*Task to carry out*: The expected output is the first line of the data below and every line after it, up to and including the line containing "(40_command_cycle.md R102, with", each reproduced exactly.

*** Supplied material ***

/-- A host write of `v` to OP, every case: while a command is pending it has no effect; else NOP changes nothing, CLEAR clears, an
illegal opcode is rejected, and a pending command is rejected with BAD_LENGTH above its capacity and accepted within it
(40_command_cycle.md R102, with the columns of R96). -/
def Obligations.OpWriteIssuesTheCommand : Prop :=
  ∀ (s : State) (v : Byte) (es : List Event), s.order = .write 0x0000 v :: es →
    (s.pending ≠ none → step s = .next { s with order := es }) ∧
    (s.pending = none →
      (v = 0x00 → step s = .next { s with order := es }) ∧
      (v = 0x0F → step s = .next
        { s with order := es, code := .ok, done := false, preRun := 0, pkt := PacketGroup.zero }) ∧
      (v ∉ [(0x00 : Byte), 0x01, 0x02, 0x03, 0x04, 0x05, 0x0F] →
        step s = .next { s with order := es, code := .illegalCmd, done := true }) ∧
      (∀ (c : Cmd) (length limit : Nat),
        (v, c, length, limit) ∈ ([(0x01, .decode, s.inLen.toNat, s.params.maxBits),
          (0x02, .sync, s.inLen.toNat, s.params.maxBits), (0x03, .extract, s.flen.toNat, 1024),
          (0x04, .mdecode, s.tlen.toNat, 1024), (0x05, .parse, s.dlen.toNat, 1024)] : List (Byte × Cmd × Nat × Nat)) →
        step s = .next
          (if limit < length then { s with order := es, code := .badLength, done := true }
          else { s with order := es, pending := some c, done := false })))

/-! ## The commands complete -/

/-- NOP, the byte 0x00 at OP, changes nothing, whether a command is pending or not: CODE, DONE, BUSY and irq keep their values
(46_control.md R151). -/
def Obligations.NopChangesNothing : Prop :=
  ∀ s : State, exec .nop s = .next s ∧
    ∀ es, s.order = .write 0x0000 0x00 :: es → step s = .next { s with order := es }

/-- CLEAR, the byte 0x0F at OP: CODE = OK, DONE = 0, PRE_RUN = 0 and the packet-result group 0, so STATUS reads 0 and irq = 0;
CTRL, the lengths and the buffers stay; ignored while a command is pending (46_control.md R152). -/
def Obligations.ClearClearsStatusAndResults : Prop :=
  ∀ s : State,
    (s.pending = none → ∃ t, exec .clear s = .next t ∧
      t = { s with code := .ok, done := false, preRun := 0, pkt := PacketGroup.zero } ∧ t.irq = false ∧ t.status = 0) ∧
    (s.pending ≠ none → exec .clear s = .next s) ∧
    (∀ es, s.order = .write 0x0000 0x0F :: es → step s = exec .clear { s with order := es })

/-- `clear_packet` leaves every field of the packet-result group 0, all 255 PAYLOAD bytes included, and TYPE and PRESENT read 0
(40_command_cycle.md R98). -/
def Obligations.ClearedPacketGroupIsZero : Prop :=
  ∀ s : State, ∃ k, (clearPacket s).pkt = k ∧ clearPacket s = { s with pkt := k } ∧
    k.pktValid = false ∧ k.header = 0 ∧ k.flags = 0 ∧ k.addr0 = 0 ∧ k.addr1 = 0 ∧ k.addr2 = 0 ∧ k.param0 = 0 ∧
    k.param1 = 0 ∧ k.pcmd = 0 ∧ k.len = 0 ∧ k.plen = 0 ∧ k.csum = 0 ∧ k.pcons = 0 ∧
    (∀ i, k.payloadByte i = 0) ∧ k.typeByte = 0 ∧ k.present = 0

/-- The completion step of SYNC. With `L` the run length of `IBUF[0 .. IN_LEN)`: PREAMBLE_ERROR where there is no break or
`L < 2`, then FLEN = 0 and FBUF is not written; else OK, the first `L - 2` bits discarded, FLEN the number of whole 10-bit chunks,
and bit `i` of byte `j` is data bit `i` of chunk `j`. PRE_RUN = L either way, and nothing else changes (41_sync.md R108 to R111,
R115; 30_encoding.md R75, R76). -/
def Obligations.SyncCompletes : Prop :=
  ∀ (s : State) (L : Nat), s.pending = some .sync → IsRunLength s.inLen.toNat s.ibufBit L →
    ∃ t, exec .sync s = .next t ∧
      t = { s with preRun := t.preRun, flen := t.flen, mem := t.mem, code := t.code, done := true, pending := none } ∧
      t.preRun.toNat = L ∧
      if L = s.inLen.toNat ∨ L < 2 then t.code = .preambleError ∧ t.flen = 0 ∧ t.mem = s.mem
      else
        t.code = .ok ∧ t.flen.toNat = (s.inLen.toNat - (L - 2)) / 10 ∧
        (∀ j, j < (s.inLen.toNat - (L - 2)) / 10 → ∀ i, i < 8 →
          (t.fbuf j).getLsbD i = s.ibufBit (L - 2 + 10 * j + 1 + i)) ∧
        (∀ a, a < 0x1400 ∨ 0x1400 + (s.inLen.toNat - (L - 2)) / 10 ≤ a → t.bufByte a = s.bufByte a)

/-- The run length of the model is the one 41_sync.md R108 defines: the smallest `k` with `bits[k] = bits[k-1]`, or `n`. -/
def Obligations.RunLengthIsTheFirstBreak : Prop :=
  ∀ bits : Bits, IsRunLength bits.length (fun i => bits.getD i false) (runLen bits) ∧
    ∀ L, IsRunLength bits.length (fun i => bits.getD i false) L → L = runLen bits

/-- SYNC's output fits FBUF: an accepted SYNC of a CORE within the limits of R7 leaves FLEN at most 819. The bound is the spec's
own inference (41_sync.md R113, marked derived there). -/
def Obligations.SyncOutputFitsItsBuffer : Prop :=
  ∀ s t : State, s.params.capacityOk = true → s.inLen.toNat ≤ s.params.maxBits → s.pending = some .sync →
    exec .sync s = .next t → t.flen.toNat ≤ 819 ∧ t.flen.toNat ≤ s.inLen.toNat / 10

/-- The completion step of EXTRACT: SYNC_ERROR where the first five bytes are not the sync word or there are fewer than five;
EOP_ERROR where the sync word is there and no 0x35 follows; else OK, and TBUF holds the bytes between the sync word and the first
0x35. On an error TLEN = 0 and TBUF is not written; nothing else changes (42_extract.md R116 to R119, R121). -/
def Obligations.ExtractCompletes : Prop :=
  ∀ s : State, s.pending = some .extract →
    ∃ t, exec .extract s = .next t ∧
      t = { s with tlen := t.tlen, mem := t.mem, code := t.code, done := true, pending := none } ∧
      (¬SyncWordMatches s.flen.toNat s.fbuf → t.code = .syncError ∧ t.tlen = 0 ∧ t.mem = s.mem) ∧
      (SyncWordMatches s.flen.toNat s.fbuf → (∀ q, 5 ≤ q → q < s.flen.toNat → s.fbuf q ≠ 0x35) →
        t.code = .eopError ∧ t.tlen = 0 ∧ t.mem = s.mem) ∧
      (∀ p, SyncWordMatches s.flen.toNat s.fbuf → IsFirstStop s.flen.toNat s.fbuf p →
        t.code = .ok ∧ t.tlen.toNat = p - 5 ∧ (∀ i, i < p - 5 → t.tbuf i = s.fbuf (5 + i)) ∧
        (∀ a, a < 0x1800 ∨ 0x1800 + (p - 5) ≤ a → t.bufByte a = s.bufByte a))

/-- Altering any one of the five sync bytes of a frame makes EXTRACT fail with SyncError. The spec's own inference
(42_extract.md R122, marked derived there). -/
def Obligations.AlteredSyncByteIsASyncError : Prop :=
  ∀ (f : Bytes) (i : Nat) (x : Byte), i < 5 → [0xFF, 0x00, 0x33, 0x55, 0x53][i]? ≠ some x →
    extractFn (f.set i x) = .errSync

***

*Answer section*:
/-- A host write of `v` to OP, every case: while a command is pending it has no effect; else NOP changes nothing, CLEAR clears, an
illegal opcode is rejected, and a pending command is rejected with BAD_LENGTH above its capacity and accepted within it
(40_command_cycle.md R102, with the columns of R96). -/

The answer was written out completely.